* Task item: Each line from the start of the data below through the one containing "be assumed idempotent" must be reproduced exactly.

* Records for the task:
=== Section Start ===

-- ==== Sys2Proof/Machine/Env.lean ====
section
/-! DEFINITION. The agent Env (00_scope.md R8, 60_exceptions.md R408, R410): what the outside may do to CORE between two steps. No step does
any of it (log 11). -/

namespace Sys2Proof.Machine

/-- One action of Env. -/
inductive EnvAct where
  /-- A Bus read of any address (R8). -/
  | busRead (addr : Word)
  /-- A Bus write of any address: raise or clear requests in `IF`, write `IE`, VRAM, OAM, cartridge RAM, an MBC register (R8, D36). -/
  | busWrite (addr : Word) (v : Byte)
  /-- A change of I/O-port state that the collaborators make by themselves (R8), such as a timer that counts; `k` tells one change from
  another (log 8). -/
  | portChange (k : Nat)
  /-- The save layer's restore of element `i` of cartridge RAM (70_reset_and_hazards.md R452). -/
  | restoreCart (i : Nat) (v : Byte)
  deriving DecidableEq, Repr

/-- The number of elements of cartridge RAM: 512 cells for MBC2 (20_memory.md R114), else `RAM_BYTES`. -/
def State.cramSize (s : State) : Nat :=
  match s.mbc with
  | .mbc2 _ _ => 512
  | _ => s.ramBytes

/-- Restore one element of cartridge RAM; MBC2's are 4 bits. -/
def State.restoreCart (s : State) (i : Nat) (v : Byte) : State :=
  if i < s.cramSize then
    match s.mbc with
    | .mbc2 _ _ => s.writeCell .cram i (v &&& 0x0F)
    | _ => s.writeCell .cram i v
  else s

/-- An event at the I/O ports that Env brings about: later port reads may answer otherwise (R73; log 7). -/
def State.envPort (s : State) (x : PortEvent) : State := { s with ports := x :: s.ports }

/-- A Bus read by Env: the byte, and the state after it. A port read is answered by the oracle and must not be assumed idempotent
(20_memory.md R85); any other read changes nothing (R61). -/
def State.envRead (s : State) (addr : Word) : Byte × State :=
  (s.peek addr, if s.locate addr = .port then s.envPort (.envRead s.cycles addr) else s)

/-- A Bus write by Env: of a port it changes I/O-port state, of any other address it is the Bus write of R62. -/
def State.envWrite (s : State) (addr : Word) (v : Byte) : State :=
  if s.locate addr = .port then s.envPort (.envWrite s.cycles addr v) else s.memWrite addr v

/-- One action of Env. -/
def State.envAct (s : State) (act : EnvAct) : State :=
  match act with
  | .busRead addr => (s.envRead addr).2
  | .busWrite addr v => s.envWrite addr v
  | .portChange k => s.envPort (.envChange s.cycles k)
  | .restoreCart i v => s.restoreCart i v

/-- Everything Env does between two steps. -/
def State.envActs (s : State) : List EnvAct → State
  | [] => s
  | act :: acts => (s.envAct act).envActs acts

end Sys2Proof.Machine
end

=== Section End ===

* Finished task:
-- ==== Sys2Proof/Machine/Env.lean ====
section
/-! DEFINITION. The agent Env (00_scope.md R8, 60_exceptions.md R408, R410): what the outside may do to CORE between two steps. No step does
any of it (log 11). -/

namespace Sys2Proof.Machine

/-- One action of Env. -/
inductive EnvAct where
  /-- A Bus read of any address (R8). -/
  | busRead (addr : Word)
  /-- A Bus write of any address: raise or clear requests in `IF`, write `IE`, VRAM, OAM, cartridge RAM, an MBC register (R8, D36). -/
  | busWrite (addr : Word) (v : Byte)
  /-- A change of I/O-port state that the collaborators make by themselves (R8), such as a timer that counts; `k` tells one change from
  another (log 8). -/
  | portChange (k : Nat)
  /-- The save layer's restore of element `i` of cartridge RAM (70_reset_and_hazards.md R452). -/
  | restoreCart (i : Nat) (v : Byte)
  deriving DecidableEq, Repr

/-- The number of elements of cartridge RAM: 512 cells for MBC2 (20_memory.md R114), else `RAM_BYTES`. -/
def State.cramSize (s : State) : Nat :=
  match s.mbc with
  | .mbc2 _ _ => 512
  | _ => s.ramBytes

/-- Restore one element of cartridge RAM; MBC2's are 4 bits. -/
def State.restoreCart (s : State) (i : Nat) (v : Byte) : State :=
  if i < s.cramSize then
    match s.mbc with
    | .mbc2 _ _ => s.writeCell .cram i (v &&& 0x0F)
    | _ => s.writeCell .cram i v
  else s

/-- An event at the I/O ports that Env brings about: later port reads may answer otherwise (R73; log 7). -/
def State.envPort (s : State) (x : PortEvent) : State := { s with ports := x :: s.ports }

/-- A Bus read by Env: the byte, and the state after it. A port read is answered by the oracle and must not be assumed idempotent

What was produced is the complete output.